Hence, we can apply the same logic here, and thus, our required area = $|\int\limits_{x=a}^{x=b}{f(x)dx|=|\int\limits_{x=0}^{x=1}{f(x)dx}}|$
In our case, our $f(x)={{\log }_{e}}x$, and hence, substituting, we get :
$|\int\limits_{x=0}^{x=1}{{{\log }_{e}}xdx|=}|\int\limits_{x=0}^{x=1}{\ln xdx|}$
Now, to solve this integral, we need to apply the rule of integration by parts.
In this rule, when we have a function that is made by the multiplication of two other functions, we can assign one function as function (I) and the other as function (II).
Then, the integral becomes :
\[\int\limits_{a}^{b}{f(x).g(x)dx=}\int\limits_{a}^{b}{\overset{I}{\mathop{f(x)}}\,.\overset{II}{\mathop{g(x)}}\,dx=}[f(x)\int{g(x)dx]_{a}^{b}-\int\limits_{a}^{b}{\dfrac{df(x)}{dx}.\int{g(x)dx)}}}dx\]
Here, we assume $f(x)$ as function (I) and $g(x)$ as function (II). And thus, this formula depends on which function you choose as (I) and which one as (II).
For this question, let’s consider $f(x).g(x)={{\log }_{e}}x=\ln x$
Now, to apply integration by parts, we need to select the first function and second function respectively. Let’s consider $\ln x$ as the first function, and 1 as the second function. This is done because after all, $\ln x=1.\ln x$.
Thus, applying the formula of integration by parts, we get :
$\begin{align}
  & \int\limits_{x=0}^{x=1}{\overset{II}{\mathop{1}}\,.\overset{I}{\mathop{\ln x}}\,dx}=([\ln x].\int{1dx})_{0}^{1}-\int\limits_{0}^{1}{(\dfrac{d(\ln x)}{dx}.\int{1dx)dx}} \\
 & =(x\ln x)_{0}^{1}-\int\limits_{0}^{1}{\dfrac{1}{x}.xdx} \\
 & =[0-0]-(x)_{0}^{1} \\
 & =-(1-0)=-1 \\
\end{align}$
Thus, we have the value of $\int\limits_{x=0}^{x=1}{\ln xdx=-1}$. However, we have been asked for the area enclosed by the graph of $\ln x$, and the area can never be negative. So, we have to take the modulus of this value, which will be $|\int\limits_{x=0}^{x=1}{\ln xdx|=|-1|=1}$.

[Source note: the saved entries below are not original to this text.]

/-- DETACH, DETACH_DRAIN_COMPLETE and ATTACH (R88, R92): a DETACH of an ACTIVE link shows QUIESCING and is answered
later; with no DMRD outstanding the drain's last message is DETACH_NOTICE, and where nothing else waits but what
DMA_ENABLE 0 holds back and its credit is there, DETACHED follows, every queue stopped with ERR 5, nothing held for replay, and the adapter takes the link
down; without the credit the notice waits in QUIESCING; an ATTACH of a trained link shows ACTIVE again with every queue disabled at index 0 and
HOST_LOST cleared. MAILBOX_SERVICE_LIMIT_MISSED raises FS057 (R102). PING and GET_INFO (R126): PING returns its
payload of up to 64 bytes; GET_INFO names the device, its revision, the specification version, the firmware and its
slot, the stack position, the agent with its rank, and the die. -/
def Obligations.ServiceOrders : Prop :=
  (∀ (s : State) (v : Via) (r : Request), Admitted s v 0xC0 r → checkOnly r = false → r.length = 0 →
    s.hl.state = lsActive → exec (.detach v) s = .next (interlock (setLinkState ((onTaken s r).modHl fun l =>
      { l with detachVia := some r.via }) lsQuiescing))) ∧
  (∀ (s : State) (v : Via) (r : Request), Admitted s v 0xC0 r → checkOnly r = false → r.length = 0 →
    s.hl.state ≠ lsActive → exec (.detach v) s = .next (noWith s r stState [])) ∧
  (∀ s : State, held s = false → s.hl.state = lsQuiescing → s.hl.dmrds = [] → s.hl.leaving = false →
    s.hl.trained = true → (∀ x ∈ s.hl.waiting, dmaHeld s.hl x.msg = true ∧ x.cls ≠ .linkMgmt) → s.hl.nakDue = false →
    1 ≤ s.hl.crLM → s.hl.replay.length < 64 → s.hl.quiesce = true ∨ (s.hl.detachVia = none ∧ s.hl.evMask.getLsbD 126 = true ∧
      ∀ i < 128, (que s i).recs = [] ∧ (que s i).wbs = []) → ∃ t, exec .detachDrainComplete s = .next t ∧
    t.hl.state = lsDetached ∧ t.hl.trained = false ∧ t.hl.replay = [] ∧ t.hl.detachVia = none ∧
    t.hl.ctrl.getLsbD 0 = false ∧ .adapter false ∈ t.outs ∧
    ∀ i < 128, (que t i).stopped = true ∧ (que t i).err = 5 ∧ (que t i).recs.length = 0) ∧
  (∀ s : State, held s = false → s.hl.state = lsQuiescing → s.hl.dmrds = [] → s.hl.leaving = false →
    s.hl.trained = true → s.hl.waiting = [] → s.hl.nakDue = false → s.hl.crLM = 0 → s.hl.quiesce = true → ∃ t m,
    exec .detachDrainComplete s = .next t ∧ t.hl.state = lsQuiescing ∧ t.hl.leaving = true ∧ t.hl.waiting = [m] ∧
    m.msg = msgHeader 0x30 0 0 0 1 0 0 ∧ ∀ i < 128, (que t i).stopped = true ∧ (que t i).err = 5) ∧
  (∀ (s : State) (v : Via) (r : Request), Admitted s v 0xC1 r → checkOnly r = false → r.length = 0 →
    s.hl.state = lsDetached → s.hl.trained = true → ∃ t, exec (.attach v) s = .next t ∧ t.hl.state = lsActive ∧
    t.hl.hostLost = false ∧ t.hl.quiesce = false ∧ t.hl.ctrl = setBit s.hl.ctrl 0 s.hl.dmaSaved ∧
    (srcOf t 52).cond = false ∧ ∀ i < 128, (que t i).enable = false ∧ (que t i).err = 0 ∧ (que t i).head = 0 ∧
    (que t i).tail = 0 ∧ (que t i).base = (que s i).base ∧ (que t i).size = (que s i).size) ∧
  (∀ s : State, held s = false → clsOf s 57 = 1 → ∃ t, exec .mailboxServiceLimitMissed s = .next t ∧
    (srcOf t 57).sticky = true ∧ (srcOf t 57).real = min 65535 ((srcOf s 57).real + 1) ∧
    t.hl.evPend.getLsbD 120 = true ∧ t.mb = s.mb ∧ t.qs = s.qs ∧ t.objs = s.objs) ∧
  (∀ (s : State) (v : Via) (r : Request), Admitted s v 0x01 r → checkOnly r = false → r.length ≤ 64 →
    exec (.ping v) s = .next (okWith (onTaken s r) r r.payload)) ∧
  (∀ (s : State) (v : Via) (r : Request), Admitted s v 0x01 r → checkOnly r = false → 64 < r.length →
    exec (.ping v) s = .next (noWith s r stRange [4, 0])) ∧
  (∀ (s : State) (v : Via) (r : Request), Admitted s v 0x02 r → checkOnly r = false → r.length = 0 → s.se.hostLoad = false → ∃ p,
    exec (.getInfo v) s = .next (okWith (onTaken s r) r p) ∧ p.length = 24 ∧ le p 0 2 = 0x860 ∧
    by_ p 2 = Config.siliconRevision.toNat ∧ by_ p 3 = 1 ∧ le p 4 4 = s.se.version.toNat ∧ by_ p 8 = s.se.slot.toNat ∧
    by_ p 9 = s.pw.stackPos.toNat ∧ by_ p 10 = agentOf r.via ∧ by_ p 11 = rankOf r.via ∧ le p 12 8 = Config.dieSerial.toNat)
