section modFences
variable (f : Fences → Fences)
@[simp] theorem State.modFences_pads : (s.modFences f).pads = s.pads := rfl
@[simp] theorem State.modFences_pw : (s.modFences f).pw = s.pw := rfl
@[simp] theorem State.modFences_hl : (s.modFences f).hl = s.hl := rfl
@[simp] theorem State.modFences_qs : (s.modFences f).qs = s.qs := rfl
@[simp] theorem State.modFences_mb : (s.modFences f).mb = s.mb := rfl
@[simp] theorem State.modFences_ld : (s.modFences f).ld = s.ld := rfl
@[simp] theorem State.modFences_tm : (s.modFences f).tm = s.tm := rfl
@[simp] theorem State.modFences_cal : (s.modFences f).cal = s.cal := rfl
@[simp] theorem State.modFences_tx : (s.modFences f).tx = s.tx := rfl
@[simp] theorem State.modFences_rx : (s.modFences f).rx = s.rx := rfl
@[simp] theorem State.modFences_str : (s.modFences f).str = s.str := rfl
@[simp] theorem State.modFences_sg : (s.modFences f).sg = s.sg := rfl
@[simp] theorem State.modFences_sk : (s.modFences f).sk = s.sk := rfl
@[simp] theorem State.modFences_tw : (s.modFences f).tw = s.tw := rfl
@[simp] theorem State.modFences_fs : (s.modFences f).fs = s.fs := rfl
@[simp] theorem State.modFences_se : (s.modFences f).se = s.se := rfl
@[simp] theorem State.modFences_fuses : (s.modFences f).fuses = s.fuses := rfl
@[simp] theorem State.modFences_mg : (s.modFences f).mg = s.mg := rfl
@[simp] theorem State.modFences_fences : (s.modFences f).fences = f s.fences := rfl
@[simp] theorem State.modFences_objs : (s.modFences f).objs = s.objs := rfl
@[simp] theorem State.modFences_win0 : (s.modFences f).win0 = s.win0 := rfl
@[simp] theorem State.modFences_win1 : (s.modFences f).win1 = s.win1 := rfl
@[simp] theorem State.modFences_flash : (s.modFences f).flash = s.flash := rfl
@[simp] theorem State.modFences_cnt : (s.modFences f).cnt = s.cnt := rfl
@[simp] theorem State.modFences_clock : (s.modFences f).clock = s.clock := rfl
@[simp] theorem State.modFences_freeIx : (s.modFences f).freeIx = s.freeIx := rfl
@[simp] theorem State.modFences_outs : (s.modFences f).outs = s.outs := rfl
@[simp] theorem State.modFences_pending : (s.modFences f).pending = s.pending := rfl
end modFences

section setQs
variable (v : Sparse Queue)
@[simp] theorem State.setQs_pads : (s.setQs v).pads = s.pads := rfl
@[simp] theorem State.setQs_pw : (s.setQs v).pw = s.pw := rfl
@[simp] theorem State.setQs_hl : (s.setQs v).hl = s.hl := rfl
@[simp] theorem State.setQs_qs : (s.setQs v).qs = v := rfl
@[simp] theorem State.setQs_mb : (s.setQs v).mb = s.mb := rfl
@[simp] theorem State.setQs_ld : (s.setQs v).ld = s.ld := rfl
@[simp] theorem State.setQs_tm : (s.setQs v).tm = s.tm := rfl
@[simp] theorem State.setQs_cal : (s.setQs v).cal = s.cal := rfl
@[simp] theorem State.setQs_tx : (s.setQs v).tx = s.tx := rfl
@[simp] theorem State.setQs_rx : (s.setQs v).rx = s.rx := rfl
@[simp] theorem State.setQs_str : (s.setQs v).str = s.str := rfl
@[simp] theorem State.setQs_sg : (s.setQs v).sg = s.sg := rfl
@[simp] theorem State.setQs_sk : (s.setQs v).sk = s.sk := rfl
@[simp] theorem State.setQs_tw : (s.setQs v).tw = s.tw := rfl
@[simp] theorem State.setQs_fs : (s.setQs v).fs = s.fs := rfl
@[simp] theorem State.setQs_se : (s.setQs v).se = s.se := rfl
@[simp] theorem State.setQs_fuses : (s.setQs v).fuses = s.fuses := rfl
@[simp] theorem State.setQs_mg : (s.setQs v).mg = s.mg := rfl
@[simp] theorem State.setQs_fences : (s.setQs v).fences = s.fences := rfl
@[simp] theorem State.setQs_objs : (s.setQs v).objs = s.objs := rfl
@[simp] theorem State.setQs_win0 : (s.setQs v).win0 = s.win0 := rfl
@[simp] theorem State.setQs_win1 : (s.setQs v).win1 = s.win1 := rfl
@[simp] theorem State.setQs_flash : (s.setQs v).flash = s.flash := rfl
@[simp] theorem State.setQs_cnt : (s.setQs v).cnt = s.cnt := rfl
@[simp] theorem State.setQs_clock : (s.setQs v).clock = s.clock := rfl
@[simp] theorem State.setQs_freeIx : (s.setQs v).freeIx = s.freeIx := rfl
@[simp] theorem State.setQs_outs : (s.setQs v).outs = s.outs := rfl
@[simp] theorem State.setQs_pending : (s.setQs v).pending = s.pending := rfl
end setQs

section setObjs
variable (v : List Host.Cell)
@[simp] theorem State.setObjs_pads : (s.setObjs v).pads = s.pads := rfl
@[simp] theorem State.setObjs_pw : (s.setObjs v).pw = s.pw := rfl
@[simp] theorem State.setObjs_hl : (s.setObjs v).hl = s.hl := rfl
@[simp] theorem State.setObjs_qs : (s.setObjs v).qs = s.qs := rfl
@[simp] theorem State.setObjs_mb : (s.setObjs v).mb = s.mb := rfl
@[simp] theorem State.setObjs_ld : (s.setObjs v).ld = s.ld := rfl
@[simp] theorem State.setObjs_tm : (s.setObjs v).tm = s.tm := rfl
@[simp] theorem State.setObjs_cal : (s.setObjs v).cal = s.cal := rfl
@[simp] theorem State.setObjs_tx : (s.setObjs v).tx = s.tx := rfl
@[simp] theorem State.setObjs_rx : (s.setObjs v).rx = s.rx := rfl
@[simp] theorem State.setObjs_str : (s.setObjs v).str = s.str := rfl
@[simp] theorem State.setObjs_sg : (s.setObjs v).sg = s.sg := rfl
@[simp] theorem State.setObjs_sk : (s.setObjs v).sk = s.sk := rfl
@[simp] theorem State.setObjs_tw : (s.setObjs v).tw = s.tw := rfl
@[simp] theorem State.setObjs_fs : (s.setObjs v).fs = s.fs := rfl
@[simp] theorem State.setObjs_se : (s.setObjs v).se = s.se := rfl
@[simp] theorem State.setObjs_fuses : (s.setObjs v).fuses = s.fuses := rfl
@[simp] theorem State.setObjs_mg : (s.setObjs v).mg = s.mg := rfl
@[simp] theorem State.setObjs_fences : (s.setObjs v).fences = s.fences := rfl
@[simp] theorem State.setObjs_objs : (s.setObjs v).objs = v := rfl
@[simp] theorem State.setObjs_win0 : (s.setObjs v).win0 = s.win0 := rfl
@[simp] theorem State.setObjs_win1 : (s.setObjs v).win1 = s.win1 := rfl
@[simp] theorem State.setObjs_flash : (s.setObjs v).flash = s.flash := rfl
@[simp] theorem State.setObjs_cnt : (s.setObjs v).cnt = s.cnt := rfl
@[simp] theorem State.setObjs_clock : (s.setObjs v).clock = s.clock := rfl
@[simp] theorem State.setObjs_freeIx : (s.setObjs v).freeIx = s.freeIx := rfl
@[simp] theorem State.setObjs_outs : (s.setObjs v).outs = s.outs := rfl
@[simp] theorem State.setObjs_pending : (s.setObjs v).pending = s.pending := rfl
end setObjs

Hence, the area is option a, 1.
option (a) is Correct.

Note: You might get confused regarding when to take the modulus of the integral and when to not take the integral. In this question we were asked for an area that is all negative, so it was safe to put the modulus over the entire integral. However, when we are asked to find the area of a graph that lies both in the positive $y$ as well as the negative $y$ region, we have to break the integral at the points where the function changes its value from negative to positive and vice versa. This is done because while calculating the integral, we’ll get a negative value for the area that lies below the $y$ axis. But, we have to carefully take the modulus of the negative area, since area can never be negative, and the total area can only be the sum of the areas of the required regions, immaterial of whether they lie in the positive $y$ or the negative $y$ region. Therefore, you should be very careful about the modulus, and break the function at the places when the function’s value changes from positive to negative or the other way round.